# What you have to do
The answer must be every line of the records below that contains the word "contextOf", copied out.

# Stored data

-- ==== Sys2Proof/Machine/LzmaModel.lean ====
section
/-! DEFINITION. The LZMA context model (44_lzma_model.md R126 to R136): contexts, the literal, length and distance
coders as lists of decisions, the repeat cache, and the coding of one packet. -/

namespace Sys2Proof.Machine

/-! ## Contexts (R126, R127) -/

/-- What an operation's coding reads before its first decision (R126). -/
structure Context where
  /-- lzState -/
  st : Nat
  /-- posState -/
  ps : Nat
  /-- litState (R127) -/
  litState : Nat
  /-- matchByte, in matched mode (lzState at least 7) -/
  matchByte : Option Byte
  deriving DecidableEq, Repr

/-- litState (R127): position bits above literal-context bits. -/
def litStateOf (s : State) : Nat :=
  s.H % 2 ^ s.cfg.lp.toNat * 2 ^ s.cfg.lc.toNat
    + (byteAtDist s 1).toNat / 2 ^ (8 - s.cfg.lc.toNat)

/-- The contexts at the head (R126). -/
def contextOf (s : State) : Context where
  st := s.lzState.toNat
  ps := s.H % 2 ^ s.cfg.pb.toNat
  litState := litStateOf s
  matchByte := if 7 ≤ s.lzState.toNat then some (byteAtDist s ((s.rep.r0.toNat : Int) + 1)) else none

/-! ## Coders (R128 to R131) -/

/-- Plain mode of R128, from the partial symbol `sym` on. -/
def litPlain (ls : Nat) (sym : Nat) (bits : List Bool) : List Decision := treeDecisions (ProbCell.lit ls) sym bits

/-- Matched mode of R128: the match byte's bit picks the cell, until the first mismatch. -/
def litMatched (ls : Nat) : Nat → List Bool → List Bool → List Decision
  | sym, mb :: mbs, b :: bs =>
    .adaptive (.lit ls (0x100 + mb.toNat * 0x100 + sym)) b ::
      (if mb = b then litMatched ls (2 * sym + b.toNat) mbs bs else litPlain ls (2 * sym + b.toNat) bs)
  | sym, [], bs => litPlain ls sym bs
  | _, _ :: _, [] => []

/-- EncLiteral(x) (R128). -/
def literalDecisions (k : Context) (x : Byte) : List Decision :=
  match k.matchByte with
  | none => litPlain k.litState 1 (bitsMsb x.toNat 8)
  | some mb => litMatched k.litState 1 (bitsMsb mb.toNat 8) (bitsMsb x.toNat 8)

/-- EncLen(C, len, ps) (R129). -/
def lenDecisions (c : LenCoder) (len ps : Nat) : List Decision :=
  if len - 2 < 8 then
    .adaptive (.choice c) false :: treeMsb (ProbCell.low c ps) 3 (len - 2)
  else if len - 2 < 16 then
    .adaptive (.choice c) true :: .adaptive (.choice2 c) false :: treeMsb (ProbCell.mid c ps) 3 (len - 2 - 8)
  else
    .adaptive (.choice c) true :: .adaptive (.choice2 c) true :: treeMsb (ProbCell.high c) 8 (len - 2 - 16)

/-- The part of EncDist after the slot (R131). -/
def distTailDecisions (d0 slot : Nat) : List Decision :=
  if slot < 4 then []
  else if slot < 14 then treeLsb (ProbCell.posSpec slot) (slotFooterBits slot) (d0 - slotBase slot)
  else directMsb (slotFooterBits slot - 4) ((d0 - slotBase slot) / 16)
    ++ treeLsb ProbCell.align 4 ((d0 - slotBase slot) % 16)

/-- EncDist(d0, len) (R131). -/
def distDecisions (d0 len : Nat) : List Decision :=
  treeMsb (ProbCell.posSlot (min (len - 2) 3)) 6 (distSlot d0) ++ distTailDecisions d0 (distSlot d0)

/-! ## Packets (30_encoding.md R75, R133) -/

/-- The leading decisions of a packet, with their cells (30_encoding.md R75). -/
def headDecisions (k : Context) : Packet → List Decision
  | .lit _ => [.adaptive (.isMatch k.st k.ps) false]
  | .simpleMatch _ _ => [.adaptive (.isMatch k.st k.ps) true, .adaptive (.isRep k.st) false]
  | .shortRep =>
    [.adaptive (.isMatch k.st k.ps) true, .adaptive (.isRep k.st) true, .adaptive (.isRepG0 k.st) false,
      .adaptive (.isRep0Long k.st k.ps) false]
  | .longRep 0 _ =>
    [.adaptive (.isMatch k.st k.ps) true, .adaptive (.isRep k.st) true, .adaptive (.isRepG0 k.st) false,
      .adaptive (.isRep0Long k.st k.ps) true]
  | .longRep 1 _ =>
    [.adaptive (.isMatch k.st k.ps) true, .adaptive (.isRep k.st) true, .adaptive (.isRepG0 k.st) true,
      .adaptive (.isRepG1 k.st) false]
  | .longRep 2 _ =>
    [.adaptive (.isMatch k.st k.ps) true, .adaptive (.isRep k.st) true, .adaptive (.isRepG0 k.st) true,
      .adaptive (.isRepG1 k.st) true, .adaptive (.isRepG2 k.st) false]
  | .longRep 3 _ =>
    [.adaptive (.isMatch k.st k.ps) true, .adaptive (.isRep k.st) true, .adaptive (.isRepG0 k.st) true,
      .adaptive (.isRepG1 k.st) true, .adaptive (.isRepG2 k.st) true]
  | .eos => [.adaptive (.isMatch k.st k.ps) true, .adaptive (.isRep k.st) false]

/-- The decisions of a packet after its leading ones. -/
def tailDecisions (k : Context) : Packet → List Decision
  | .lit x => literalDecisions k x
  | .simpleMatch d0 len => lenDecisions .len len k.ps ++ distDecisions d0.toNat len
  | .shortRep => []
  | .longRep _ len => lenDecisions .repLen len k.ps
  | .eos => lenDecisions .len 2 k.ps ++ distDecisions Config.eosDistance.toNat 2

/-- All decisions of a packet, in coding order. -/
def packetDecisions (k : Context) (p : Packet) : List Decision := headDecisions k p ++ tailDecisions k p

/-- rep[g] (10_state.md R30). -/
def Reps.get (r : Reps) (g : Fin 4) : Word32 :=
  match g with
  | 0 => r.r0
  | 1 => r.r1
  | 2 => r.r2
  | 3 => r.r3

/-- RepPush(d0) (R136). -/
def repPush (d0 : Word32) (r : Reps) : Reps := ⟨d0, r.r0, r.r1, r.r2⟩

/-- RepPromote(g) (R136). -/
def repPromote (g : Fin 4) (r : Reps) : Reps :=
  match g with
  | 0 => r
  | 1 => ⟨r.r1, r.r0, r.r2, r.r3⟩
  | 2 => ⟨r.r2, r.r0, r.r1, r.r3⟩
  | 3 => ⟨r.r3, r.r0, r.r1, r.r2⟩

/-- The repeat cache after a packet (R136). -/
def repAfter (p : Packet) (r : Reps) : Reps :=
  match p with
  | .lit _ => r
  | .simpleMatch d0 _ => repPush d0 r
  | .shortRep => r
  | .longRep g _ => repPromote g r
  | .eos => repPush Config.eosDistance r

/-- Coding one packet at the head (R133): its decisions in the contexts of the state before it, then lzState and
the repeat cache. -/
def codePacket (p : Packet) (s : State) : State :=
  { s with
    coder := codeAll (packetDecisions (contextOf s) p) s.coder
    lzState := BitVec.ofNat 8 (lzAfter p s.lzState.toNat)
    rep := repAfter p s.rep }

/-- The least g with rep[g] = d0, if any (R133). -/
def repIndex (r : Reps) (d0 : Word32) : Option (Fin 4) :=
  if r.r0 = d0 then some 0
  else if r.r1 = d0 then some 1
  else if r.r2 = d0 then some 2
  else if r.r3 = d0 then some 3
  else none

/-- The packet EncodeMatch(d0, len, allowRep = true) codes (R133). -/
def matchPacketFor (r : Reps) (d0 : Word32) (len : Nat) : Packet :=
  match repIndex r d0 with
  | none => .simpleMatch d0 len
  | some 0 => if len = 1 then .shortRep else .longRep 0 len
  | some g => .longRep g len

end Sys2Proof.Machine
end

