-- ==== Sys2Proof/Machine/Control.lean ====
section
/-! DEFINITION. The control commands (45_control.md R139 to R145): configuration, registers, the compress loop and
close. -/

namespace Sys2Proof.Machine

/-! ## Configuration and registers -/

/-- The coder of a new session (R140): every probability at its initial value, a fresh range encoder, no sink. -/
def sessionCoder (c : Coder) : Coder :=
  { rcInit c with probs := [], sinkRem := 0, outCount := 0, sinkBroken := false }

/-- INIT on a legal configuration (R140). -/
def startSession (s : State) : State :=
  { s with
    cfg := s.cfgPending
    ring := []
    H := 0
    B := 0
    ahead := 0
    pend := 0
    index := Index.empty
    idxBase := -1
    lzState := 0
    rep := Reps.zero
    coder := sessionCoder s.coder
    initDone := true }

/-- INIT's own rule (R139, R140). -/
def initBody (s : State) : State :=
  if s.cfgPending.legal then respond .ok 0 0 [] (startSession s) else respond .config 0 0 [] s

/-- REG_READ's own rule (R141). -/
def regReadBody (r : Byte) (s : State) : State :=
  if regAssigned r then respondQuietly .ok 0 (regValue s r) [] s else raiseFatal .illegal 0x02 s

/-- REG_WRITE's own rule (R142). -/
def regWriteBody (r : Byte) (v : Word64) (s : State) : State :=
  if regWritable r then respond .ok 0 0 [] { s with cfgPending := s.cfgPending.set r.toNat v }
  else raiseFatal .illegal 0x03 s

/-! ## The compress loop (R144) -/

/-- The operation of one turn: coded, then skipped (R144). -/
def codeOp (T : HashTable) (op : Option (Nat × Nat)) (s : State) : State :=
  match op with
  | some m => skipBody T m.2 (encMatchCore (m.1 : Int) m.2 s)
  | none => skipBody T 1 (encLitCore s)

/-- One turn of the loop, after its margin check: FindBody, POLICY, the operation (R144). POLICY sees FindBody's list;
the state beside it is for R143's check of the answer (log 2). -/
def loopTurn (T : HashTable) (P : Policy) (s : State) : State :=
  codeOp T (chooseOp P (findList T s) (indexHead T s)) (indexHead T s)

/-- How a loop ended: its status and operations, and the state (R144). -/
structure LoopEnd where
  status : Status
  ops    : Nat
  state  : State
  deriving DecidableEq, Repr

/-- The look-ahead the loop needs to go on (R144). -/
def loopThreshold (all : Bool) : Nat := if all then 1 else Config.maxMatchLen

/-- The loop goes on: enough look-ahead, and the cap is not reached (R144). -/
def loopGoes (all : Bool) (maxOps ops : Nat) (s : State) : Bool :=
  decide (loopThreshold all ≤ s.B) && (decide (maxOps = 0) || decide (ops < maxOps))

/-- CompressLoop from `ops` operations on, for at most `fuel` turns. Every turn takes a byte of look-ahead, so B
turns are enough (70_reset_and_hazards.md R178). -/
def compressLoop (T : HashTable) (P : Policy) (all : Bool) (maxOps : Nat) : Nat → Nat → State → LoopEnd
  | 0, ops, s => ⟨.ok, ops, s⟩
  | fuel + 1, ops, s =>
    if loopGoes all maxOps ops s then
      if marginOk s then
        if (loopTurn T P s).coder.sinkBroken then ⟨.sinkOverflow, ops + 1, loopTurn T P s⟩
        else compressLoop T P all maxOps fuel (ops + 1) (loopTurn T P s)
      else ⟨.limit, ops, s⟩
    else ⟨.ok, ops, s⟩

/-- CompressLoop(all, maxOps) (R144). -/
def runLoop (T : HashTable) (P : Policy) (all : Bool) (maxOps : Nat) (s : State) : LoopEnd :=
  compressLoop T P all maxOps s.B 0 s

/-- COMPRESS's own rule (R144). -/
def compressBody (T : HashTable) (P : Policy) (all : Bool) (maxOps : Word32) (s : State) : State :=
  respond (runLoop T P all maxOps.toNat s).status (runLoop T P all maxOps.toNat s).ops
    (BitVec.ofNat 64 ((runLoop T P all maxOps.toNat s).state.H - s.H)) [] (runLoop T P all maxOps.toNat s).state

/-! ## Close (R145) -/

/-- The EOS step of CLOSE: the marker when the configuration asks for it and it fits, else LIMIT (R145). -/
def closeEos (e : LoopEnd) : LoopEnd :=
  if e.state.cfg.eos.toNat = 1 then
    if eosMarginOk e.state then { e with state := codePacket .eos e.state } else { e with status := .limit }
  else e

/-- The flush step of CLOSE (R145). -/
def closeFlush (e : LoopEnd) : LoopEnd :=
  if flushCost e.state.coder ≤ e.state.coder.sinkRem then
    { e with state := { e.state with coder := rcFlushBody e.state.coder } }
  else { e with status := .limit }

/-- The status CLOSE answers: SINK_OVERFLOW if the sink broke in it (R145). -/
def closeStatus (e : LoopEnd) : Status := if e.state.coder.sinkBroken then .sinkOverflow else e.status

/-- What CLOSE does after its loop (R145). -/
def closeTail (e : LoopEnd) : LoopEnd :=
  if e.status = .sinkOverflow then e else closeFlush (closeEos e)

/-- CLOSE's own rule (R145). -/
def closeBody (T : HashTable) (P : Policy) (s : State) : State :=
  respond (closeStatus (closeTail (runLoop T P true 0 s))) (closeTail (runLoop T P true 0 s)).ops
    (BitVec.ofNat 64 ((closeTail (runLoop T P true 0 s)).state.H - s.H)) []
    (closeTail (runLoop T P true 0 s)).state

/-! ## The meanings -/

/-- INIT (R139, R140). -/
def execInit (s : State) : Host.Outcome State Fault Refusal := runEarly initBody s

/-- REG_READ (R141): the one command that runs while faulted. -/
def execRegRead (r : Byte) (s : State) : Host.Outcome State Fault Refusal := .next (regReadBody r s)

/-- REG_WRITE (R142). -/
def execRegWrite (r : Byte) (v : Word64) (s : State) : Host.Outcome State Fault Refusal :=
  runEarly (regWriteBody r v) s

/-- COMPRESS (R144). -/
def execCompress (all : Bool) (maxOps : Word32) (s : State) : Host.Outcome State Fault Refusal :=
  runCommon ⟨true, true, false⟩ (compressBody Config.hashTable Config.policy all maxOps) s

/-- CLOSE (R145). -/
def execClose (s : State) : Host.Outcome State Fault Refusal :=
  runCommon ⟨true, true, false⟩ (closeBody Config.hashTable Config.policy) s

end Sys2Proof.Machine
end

# Result of the exercise
def contextOf (s : State) : Context where
    coder := codeAll (packetDecisions (contextOf s) p) s.coder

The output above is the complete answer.